## ASSIGNMENT
Output the opening lines of the records exactly. End with the line that contains "(R530, R533). -/".

## DATASET CONTENT
-- ==== Sys2Proof/Machine/MemPages.lean ====
section
/-!
DEFINITION. The HBMC and MORTAR pages' commands, the patrol scrub and the lifetime totals (13 R520, R525 to R537).
-/

namespace Sys2Proof.Machine

/-- HBMC_CTL.TEMP_MAX_CLR: MAX is set to the current reading (R530, R533). -/
def State.tempMaxClr (s : State) (stack : Nat) : State :=
  let now := (s.reg .hbmc stack 0x60).toNat % 256
  s.setReg .hbmc stack 0x60 (BitVec.ofNat 32 (now + 256 * now))

def execTempMaxClr (stack : Nat) (s : State) : Res :=
  if stack ≥ 12 then .fault .noUnit else .next (s.onPage .hbmc stack 0x40 1 fun t => t.tempMaxClr stack)

/-- MORTAR_CTL.QUEUE_MAX_CLR: QUEUE_MAX of the selected unit is set to 0 (R537). -/
def State.queueMaxClr (s : State) (stack : Nat) : State :=
  let u := 4800 + 32 * stack + (s.reg .mortar stack 0x40).toNat % 32
  { s with fabric := { s.fabric with queueMax := s.fabric.queueMax.erase u } }

def execQueueMaxClr (stack : Nat) (s : State) : Res :=
  if stack ≥ 12 then .fault .noUnit else .next (s.onPage .mortar stack 0x48 1 fun t => t.queueMaxClr stack)

/-- The scrubbers advance: in full sail or Reef-1, while the counter advances and no fill is in progress (R526). -/
def State.scrubRuns (s : State) : Bool :=
  s.inService && s.stroke.running && !s.tt.halted && decide (s.reef.level ≤ 1) && !s.ten.claiming

/-- Words of a stack in one pass (R525, R532). -/
def stackWords : Nat := 32 * 100663296

/-- A stack's progress after one more word (R526). -/
def State.scrubProgress (s : State) (k : Nat) : State :=
  let n := (s.reg .hbmc k 0x58).toNat + 1
  if n < stackWords then s.setReg .hbmc k 0x58 (BitVec.ofNat 32 n)
  else ((s.setReg .hbmc k 0x58 0).bump .hbmc k 0x5C).latchEvt .hbmc k 16

/-- The round whose sealed structures hold an address: Tamrik's areas of a round other than its sums (R520). -/
def State.sealedRound (s : State) (a : Nat) : Option Nat :=
  match s.areaOf a with
  | some r =>
    match r.owner with
    | .round b => if r.base = (s.round b).accBase ∨ r.base = (s.round b).resBase then none else some b
    | _ => none
  | none => none

/-- A new uncorrectable error found by a scrub (R527): counted once, and where it lies in a round's sealed structures
R520 applies. -/
def State.scrubUncorr (s : State) (w : Nat) (d : W32) : State :=
  let a := 32 * w
  let s1 := s.storeWord w (memRead s.mem a 32) poisonDelta
  let s2 := match s.pierOf a with
    | some p => s1.bump .pier p 0x60
    | none => s1
  let s3 := match s.place a with
    | .hbm pc _ => ((s2.bump .hbmc (pc / 32) 0x4C).captMem .hbmc (pc / 32) a 5 8 (syndromes d)).latchEvt .hbmc (pc / 32) 8
    | .ashlar x _ => s2.captMem .ashlar x a 5 8 (syndromes d)
    | _ => s2
  match s.sealedRound a with
  | some b =>
    let s4 := s3.poisonRound b
    match s.place a with
    | .hbm pc _ => s4.latchEvt .hbmc (pc / 32) 2
    | _ => s4
  | none => s3

/-- A scrub read of one word of memory (R527). -/
def State.scrubWord (s : State) (w : Nat) : State :=
  let d := s.ecc.get 0 w
  let l := memRead s.mem (32 * w) 32
  match decodeDelta d with
  | .clean => s
  | .poison => s
  | .corrected pos mag => (s.storeWord w (repairBytes l pos mag) 0).countCorrected (32 * w) 8 (syndromes d)
  | .uncorrectable => s.scrubUncorr w d

/-- PATROL_SCRUB: one word of HBM or of an Ashlar store; `delta` is the error that the array has taken (log entry 5). -/
def execPatrolScrub (word : Nat) (delta : W32) (s : State) : Res :=
  let hit (s1 : State) : State :=
    if delta = 0 then s1 else { s1 with ecc := s1.ecc.put 0 word (s1.ecc.get 0 word ^^^ delta) }
  match s.place (32 * word) with
  | .hbm pc _ => if s.scrubRuns then .next (((hit s).scrubWord word).scrubProgress (pc / 32)) else .next s
  | .ashlar _ _ => if s.scrubRuns then .next ((hit s).scrubWord word) else .next s
  | _ => .fault .noUnit

/-- Tamrik writes the lifetime totals to flash (R528). -/
def State.saveTotals (s : State) : State :=
  { s with boot := { s.boot with flashLife := (List.range 6).map fun p =>
    (p, ((s.reg .pier p 0x5C).toNat, (s.reg .pier p 0x60).toNat)) } }

/-- LIFETIME_TOTALS_WRITE: once an hour (R528). -/
def execLifetimeTotalsWrite (s : State) : Res := .next (if s.inService then s.saveTotals else s)

end Sys2Proof.Machine
end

## OUTPUT FOR THIS TASK
-- ==== Sys2Proof/Machine/MemPages.lean ====
section
/-!
DEFINITION. The HBMC and MORTAR pages' commands, the patrol scrub and the lifetime totals (13 R520, R525 to R537).
-/

namespace Sys2Proof.Machine

/-- HBMC_CTL.TEMP_MAX_CLR: MAX is set to the current reading (R530, R533). -/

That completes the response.